Books

An affair to remember

RAISING THE BAR Preeti Shenoy   | Photo Credit: Murthy and Pradeep

Having been among the top selling authors in India for a long time, Preeti Shenoy, repeatedly proves that she deserves to be there in the coveted list. A case in point is her latest offering, A Hundred Little Flames (Westland).

Different from her other six books, as she agrees, it delves into platonic love and child-parent relationship and tries to connect to with a mature reader. As always, Preeti brings in the romantic flavour and sustains it through two elderly people, who once were in love but got separated because of circumstances. “Most young readers say it transported them to a different world, and they began to look at their relationship with their parents in a new light,” remarks Preeti, adding, “with this book, I think I might have created a new readership of people who are in their forties and above.”

The book takes off with young Ayan losing his job and moving to Kerala to take care of his grandfather, Gopal Shanker. As the story unfolds, the latter’s past life, including his love for Rohini, comes to light. How they move apart to meet again after many years, which is opposed by Gopal’s children Jairaj and Shaila.

Preeti, interestingly, juxtaposes an era when affection was conveyed through letters with the present times when friends are made with the click of a button., She touches upon contemporary issues like ignoring the elderly and parents wanting children to toe their line without being preachy.

Excerpts:

On the book being different from her earlier ones

Yes, it is indeed very different from my earlier ones, mostly because it is literary fiction. I always try and do something different with each of my novels. All my novels deal with very different subjects. Though there is a central theme of relationships running across all my books, each one is unique in terms of core subject. I think it is important to grow, and I do believe I better myself with each book. Hence it is a natural progression for me.

On the book focussing on platonic love, generally unheard of today

Platonic relationships do very much exist. It is indeed possible for a man and a woman to be friends, and to love each other, without jumping into bed. The debate of whether a man and a woman can be ‘just friends’ is very old and eternal. Movies like When Harry Met Sally and our own Bollywood films have explored this theme over and over. I see so many guys and girls who are good friends, and nothing more. I do not see it as ‘rare’.

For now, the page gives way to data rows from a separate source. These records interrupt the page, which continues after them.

/-- The context `macMakeRoom` leaves when the oracle succeeds. -/
def macRoomMade (c : CmacContext) : CmacContext :=
  if c.partialLength = 16 then
    { c with prev := aes128 c.key (foldInput c), multiblock := true, partialLength := 0 }
  else c

/-- The context `macUpdate` leaves when the oracle succeeds. -/
def macUpdated (c : CmacContext) : List Byte → CmacContext
  | [] => c
  | b :: bs => macUpdated ((macRoomMade c).push b) bs

/-- The number of folds of `macUpdate`. -/
def macUpdateFolds (c : CmacContext) : List Byte → Nat
  | [] => 0
  | b :: bs => (if c.partialLength = 16 then 1 else 0) + macUpdateFolds ((macRoomMade c).push b) bs

theorem macInit_makes (c : CmacContext) (k : Block) :
    Makes (fun o => macInit o c k) 1 (macInitialized c k) :=
  andThen_pure_makes (h := fun l : Block => ({ c with
    key := k, key1 := double l, key2 := double (double l),
    partialLength := 0, multiblock := false, phase := .ready } : CmacContext)) (invoke_makes k zeroBlock)

theorem macMakeRoom_makes (c : CmacContext) :
    Makes (fun o => macMakeRoom o c) (if c.partialLength = 16 then 1 else 0) (macRoomMade c) := by
  by_cases h : c.partialLength = 16
  · simpa only [macMakeRoom, macFold, macRoomMade, h, if_true] using
      andThen_pure_makes (fun y => { c with prev := y, multiblock := true, partialLength := 0 })
        (invoke_makes c.key (foldInput c))
  · simpa only [macMakeRoom, macRoomMade, h, if_false] using pure_makes c

theorem macUpdate_makes : ∀ (bs : List Byte) (c : CmacContext),
    Makes (fun o => macUpdate o c bs) (macUpdateFolds c bs) (macUpdated c bs)
  | [], c => pure_makes c
  | b :: bs, c =>
    andThen_makes (f := fun o => macMakeRoom o c) (g := fun c o => macUpdate o (c.push b) bs)
      (macMakeRoom_makes c) (macUpdate_makes bs ((macRoomMade c).push b))

theorem macFinish_makes (c : CmacContext) :
    Makes (fun o => macFinish o c) 1 (aes128 c.key (finishInput c), { c with phase := .finished }) :=
  andThen_pure_makes (h := fun tag : Block => (tag, ({ c with phase := .finished } : CmacContext)))
    (invoke_makes c.key (finishInput c))

/-- The context before `finish` of a one-shot tag when the oracle succeeds. -/
def macPrepared (c : CmacContext) (k : Block) (m : List Byte) : CmacContext :=
  macUpdated (macInitialized c k) m

theorem macOneShot_makes (c : CmacContext) (k : Block) (m : List Byte) :
    Makes (fun o => macOneShot o c k m) (1 + (macUpdateFolds (macInitialized c k) m + 1))
      (aes128 (macPrepared c k m).key (finishInput (macPrepared c k m)),
        { macPrepared c k m with phase := .finished }) :=
  andThen_makes (f := fun o => macInit o c k)
    (g := fun c o => andThen (macUpdate o c m) fun c o => macFinish o c) (macInit_makes c k)
    (andThen_makes (f := fun o => macUpdate o (macInitialized c k) m) (g := fun c o => macFinish o c)
      (macUpdate_makes m (macInitialized c k)) (macFinish_makes _))

/-- An update in two pieces is the update over both. -/
theorem macUpdated_append : ∀ (bs cs : List Byte) (c : CmacContext),
    macUpdated c (bs ++ cs) = macUpdated (macUpdated c bs) cs
  | [], _, _ => rfl
  | b :: bs, cs, c => macUpdated_append bs cs ((macRoomMade c).push b)

/-- The folds of an update in two pieces add up. -/
theorem macUpdateFolds_append : ∀ (bs cs : List Byte) (c : CmacContext),
    macUpdateFolds c (bs ++ cs) = macUpdateFolds c bs + macUpdateFolds (macUpdated c bs) cs
  | [], _, _ => (Nat.zero_add _).symm
  | b :: bs, cs, c => by
    simp only [List.cons_append, macUpdateFolds, macUpdated, macUpdateFolds_append bs cs]
    omega

/-- An update changes neither the key, nor the subkeys, nor the phase. -/
theorem macUpdated_keys : ∀ (bs : List Byte) (c : CmacContext),
    (macUpdated c bs).key = c.key ∧ (macUpdated c bs).key1 = c.key1 ∧ (macUpdated c bs).key2 = c.key2 ∧
      (macUpdated c bs).phase = c.phase
  | [], _ => ⟨rfl, rfl, rfl, rfl⟩
  | b :: bs, c => by
    have h := macUpdated_keys bs ((macRoomMade c).push b)
    have hr : ((macRoomMade c).push b).key = c.key ∧ ((macRoomMade c).push b).key1 = c.key1 ∧
        ((macRoomMade c).push b).key2 = c.key2 ∧ ((macRoomMade c).push b).phase = c.phase := by
      unfold macRoomMade
      split <;> exact ⟨rfl, rfl, rfl, rfl⟩
    simp only [macUpdated, h, hr, and_self]

/-! ### The end of a command -/

/-- A command ends with an oracle failure: its code, and one more on `ORACLE_FAILS`. -/
theorem endCommand_oracleFailure (e : OracleError) (s : State) :
    endCommand (.oracleFailure e) s =
      { s with result := oracleCode e, done := true, run := false, oracleFails := s.oracleFails + 1 } := by
  cases e <;> rfl

/-- A command on a slot either ends with `IllegalCommand` or does what its rule says. -/
theorem onSlot_cases (i : SlotId) (s : State) (f : State → State) :
    (slotExists s.cfg i = false ∧ onSlot i s f = checkFailed 0x05 s) ∨
    (slotExists s.cfg i = true ∧ onSlot i s f = f s) := by
  cases h : slotExists s.cfg i
  · exact .inl ⟨rfl, by simp [onSlot, h, endCommand, checkFailed, CommandResult.code, CommandResult.countFail]⟩
  · exact .inr ⟨rfl, by simp [onSlot, h]⟩

/-- The state a command's perform step leaves. -/
def performed : Instr → State → State
  | .ctrInit c, s => onSlot c s (ctrLoad c)
  | .ctrCrypt c n, s => onSlot c s (ctrApply c n.toNat)
  | .cmacInit c, s => onSlot c s (macSlotInit c)
  | .cmacUpdate c n, s => onSlot c s (macSlotUpdate c n.toNat)
  | .cmacFinish c, s => onSlot c s (macSlotFinish c)
  | .cmacCompute n, s => macToOutput n.toNat s
  | .kdfExtract n, s => macToOutput n.toNat s
  | .kdfExpand n l, s => kdfExpandToOutput n.toNat l.toNat s

/-- Every command goes on: `exec` never faults and never refuses. -/
theorem exec_eq (i : Instr) (s : State) : exec i s = .next (performed i s) := by
  cases i <;> rfl

/-- Everything the perform step of `CTR.CRYPT` on an existing slot can do. -/
theorem ctrApply_cases (i : SlotId) (n : Nat) (s : State) :
    (16 < n ∧ ctrApply i n s = checkFailed 0x03 s) ∨
    (n ≤ 16 ∧ (s.slot i).ctr.init = false ∧ ctrApply i n s = checkFailed 0x06 s) ∨
    (n ≤ 16 ∧ (s.slot i).ctr.init = true ∧ ∃ e, s.oracle.nextDraw = OracleError.draw e ∧
      ctrApply i n s = endCommand (.oracleFailure e) (s.setOracle s.oracle.advance)) ∨
    (n ≤ 16 ∧ (s.slot i).ctr.init = true ∧ s.oracle.nextDraw = .ok ∧ ∃ ks,
      ks = aes128 (s.slot i).ctr.key (counterBlock s.cfg.ctrOrder (s.slot i).ctr) ∧
      ctrApply i n s = endCommand .ok (storeResult (ctrOutput (dataOperand s n) ks)
        ((s.setCtr i { (s.slot i).ctr with keystream := ks }).setOracle s.oracle.advance))) := by
  unfold ctrApply
  by_cases hn : 16 < n
  · exact .inl ⟨hn, by simp [hn]; rfl⟩
  cases hi : (s.slot i).ctr.init
  · exact .inr (.inl ⟨by omega, rfl, by simp [hn]; rfl⟩)
  rcases invoke_cases s.oracle (s.slot i).ctr.key (counterBlock s.cfg.ctrOrder (s.slot i).ctr) with
    ⟨hd, h⟩ | ⟨e, hd, h⟩
  · exact .inr (.inr (.inr ⟨by omega, rfl, hd, _, rfl, by simp [hn, h]⟩))
  · exact .inr (.inr (.inl ⟨by omega, rfl, e, hd, by simp [hn, h]⟩))

/-- Everything the perform step of `CMAC.INIT` on an existing slot can do. -/
theorem macSlotInit_cases (i : SlotId) (s : State) :
    (OkFor s.oracle 1 ∧ macSlotInit i s =
      endCommand .ok ((s.setMac i (macInitialized (s.slot i).mac (keyOperand s))).setOracle (s.oracle.skip 1))) ∨
    (∃ e, FailsAt s.oracle 0 e ∧
      macSlotInit i s = endCommand (.oracleFailure e) ((s.loseMac i).setOracle (s.oracle.skip 1))) := by
  unfold macSlotInit
  rcases (macInit_makes (s.slot i).mac (keyOperand s)).cases s.oracle with ⟨ho, h⟩ | ⟨k, e, hk, hf, h⟩
  · exact .inl ⟨ho, by simp [h]⟩
  · obtain rfl : k = 0 := by omega
    exact .inr ⟨e, hf, by simp [h]⟩

/-- Everything the perform step of `CMAC.UPDATE` on an existing slot can do. -/
theorem macSlotUpdate_cases (i : SlotId) (n : Nat) (s : State) :
    (s.cfg.ibufSize < n ∧ macSlotUpdate i n s = checkFailed 0x07 s) ∨
    (n ≤ s.cfg.ibufSize ∧ (s.slot i).mac.phase ≠ .ready ∧ macSlotUpdate i n s = checkFailed 0x06 s) ∨
    (n ≤ s.cfg.ibufSize ∧ (s.slot i).mac.phase = .ready ∧
      OkFor s.oracle (macUpdateFolds (s.slot i).mac (dataOperand s n)) ∧
      macSlotUpdate i n s = endCommand .ok
        ((s.setMac i (macUpdated (s.slot i).mac (dataOperand s n))).setOracle
          (s.oracle.skip (macUpdateFolds (s.slot i).mac (dataOperand s n))))) ∨
    (n ≤ s.cfg.ibufSize ∧ (s.slot i).mac.phase = .ready ∧ ∃ k e,
      k < macUpdateFolds (s.slot i).mac (dataOperand s n) ∧ FailsAt s.oracle k e ∧
      macSlotUpdate i n s =
        endCommand (.oracleFailure e) ((s.loseMac i).setOracle (s.oracle.skip (k + 1)))) := by
  unfold macSlotUpdate
  by_cases hn : s.cfg.ibufSize < n
  · exact .inl ⟨hn, by simp [hn]; rfl⟩
  by_cases hp : (s.slot i).mac.phase = .ready
  · rcases (macUpdate_makes (dataOperand s n) (s.slot i).mac).cases s.oracle with
      ⟨ho, h⟩ | ⟨k, e, hk, hf, h⟩
    · exact .inr (.inr (.inl ⟨by omega, hp, ho, by simp [hn, hp, h]⟩))
    · exact .inr (.inr (.inr ⟨by omega, hp, k, e, hk, hf, by simp [hn, hp, h]⟩))
  · exact .inr (.inl ⟨by omega, hp, by simp [hn, hp]; rfl⟩)
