theorem sameBytesOutside_kdfExpanded (n len : Nat) (s : State) :
    SameBytesOutside s (kdfExpanded n len s) 0x2000 len := by
  have hbytes := sameBytesOutside_storeResult s (expandOutput n len s)
  rwa [length_expandOutput] at hbytes

theorem kdfExpandToOutput_of_range {n : Nat} (len : Nat) {s : State} (h : s.cfg.ibufSize < n) :
    kdfExpandToOutput n len s = checkFailed 0x07 s :=
  if_pos h

section InRange

variable {n len : Nat} {s : State} (hn : n ≤ s.cfg.ibufSize)
include hn

theorem kdfExpandToOutput_of_bound (hlen : kdfMaxOut < len) : kdfExpandToOutput n len s = checkFailed 0x04 s := by
  rw [kdfExpandToOutput, if_neg hn.not_gt, if_pos hlen]
  rfl

variable (hlen : len ≤ kdfMaxOut)
include hlen

theorem kdfExpandToOutput_of_oracleError {k : Nat} {e : OracleError} (hk : k < expandInvocations n (expandCount len))
    (h : FailsAt s.oracle k e) :
    kdfExpandToOutput n len s = endCommand (.oracleFailure e) (s.loseKctx.setOracle (s.oracle.skip (k + 1))) := by
  have hmakes := expandLoop_makes_expandBlocks (keyOperand s) (dataOperand s n) (expandCount len) s.kctx
  rw [length_dataOperand] at hmakes
  simp only [kdfExpandToOutput, if_neg hn.not_gt, if_neg hlen.not_gt, hmakes.2 _ k e hk h]

theorem kdfExpandToOutput_of_oracleOk (h : OkFor s.oracle (expandInvocations n (expandCount len))) :
    kdfExpandToOutput n len s = kdfExpanded n len s := by
  have hmakes := expandLoop_makes_expandBlocks (keyOperand s) (dataOperand s n) (expandCount len) s.kctx
  rw [length_dataOperand] at hmakes
  simp only [kdfExpandToOutput, if_neg hn.not_gt, if_neg hlen.not_gt, hmakes.1 _ h, kdfExpanded, expandOutput, expand,
    expandCommandDone]

end InRange

/-- Settles O19: the four cases of the rule, the output bytes by `expandLoop_makes_expandBlocks`. -/
theorem kdfExpandRule : Obligations.KdfExpandRule := by
  intro s ilen olen count
  have hframe : CommandFrame s (kdfExpandToOutput ilen.toNat olen.toNat s) :=
    performed_commandFrame (.kdfExpand ilen olen) s
  rw [exec_kdfExpand]
  refine ⟨fun hn => ?_, fun hn hlen => ?_, fun hn hlen e k hk hfail => ?_, fun hn hlen hok hwf => ?_⟩
  · rw [kdfExpandToOutput_of_range _ hn]
  · rw [kdfExpandToOutput_of_bound hn hlen]
  · rw [kdfExpandToOutput_of_oracleError hn hlen hk hfail] at hframe ⊢
    exact ⟨_, rfl, code_oracleFailure e ▸ endedWith_endCommand _ _, rfl, fun _ => rfl, fun _ => rfl, rfl, hframe⟩
  · rw [kdfExpandToOutput_of_oracleOk hn hlen hok] at hframe ⊢
    exact ⟨_, keyOperand s, expandOutput ilen.toNat olen.toNat s, rfl, endedWith_endCommand .ok _,
      keyOperand_getElem s, rfl, length_expandOutput _ _ s, read_obuf_kdfExpanded _ _ hwf,
      sameBytesOutside_kdfExpanded _ _ s, fun _ => rfl, rfl, rfl, hframe⟩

On the main protagonists, Gopal Shanker and Rohini and their ‘unique’ relationship

I would like the reader to interpret the character the way they see it. To many, Rohini seems almost like a Goddess, yet I had not constructed her that way. I felt she was human with all her faults, much like any of us. Gopal Shanker is principled, stubborn and once he gives his word, he keeps it. That is his strength as well as his weakness, which alone makes him a complex character. As to their relationship, there is a question in the book, where Rohini asks Gopal: ‘If we were two women meeting, would the society have any objections?’ I think that one line speaks volumes.

On parents like Gopal Shanker, being treated harshly by children as depicted through Jairaj and Shaila in the story

Jairaj did support Gopal Shanker, when the police came to investigate. Shaila is not a bad daughter. She didn’t ill-treat Gopal Shanker. Her misplaced anger, when she was younger was against Rohini. She had also just lost her mother, and a person who is going through that grieving process will naturally lash out. Also Jairaj instructed Velu to keep a close watch on Gopal Shanker’s health. So to say that they treated Gopal Shanker harshly would be a one-sided view. The reader might feel that, no doubt, as they empathise with Gopal Shanker but Shaila and Jairaj have their reasons. As humans, all of us have faults.

On the attitude of couples towards their elderly parents

I think a lot of couples ‘use’ their elderly parents as baby-sitters which is sad. The couple is a working couple and rather than send the child to a crèche, the responsibility of looking after the toddlers is given to the grandparents. Many spoke to me on the condition of anonymity and said they disliked it, but they fear speaking out. So the ‘looking after parents’ which exists today, is tinged with selfishness.

On Ayan revolting against his father and deciding to pursue his passion for painting

Ayan has been submissive all his life. He finally puts his foot down to stand up for himself. I do not see anything as ‘right’ or ‘wrong’. To do so would be to sit in judgement of another’s action. If you keep pushing people, and they do not push back. they will finally reach an exploding point, which is what happened to Ayan.

I think it is very important to do things that give you joy. Though Ayan had a corporate job, he was never fit for it. He was doing it, as he was forced to. Most people are risk-averse, preferring to be conventional when it comes to career choice. There also might be financial constraints, and there might be parental pressure too. Hence not everyone does what they truly want, and are stuck in jobs which they do not find joy out of. They know no way to get out, and the wheels of time keep rolling.

On setting the narrative in Kerala

I am from Kerala. My mother lives in Kerala, in a tiny village like Poongavanam. Kerala is very much a part of me, as I spent every summer vacation, in my grandfather’s house, which was like Thekke Madom. I have drawn a lot from my personal experiences, and from observations. My love-affair with Kerala continues to this day, and this book is a tribute to a thousand cherished memories that I hold like a treasure within my heart.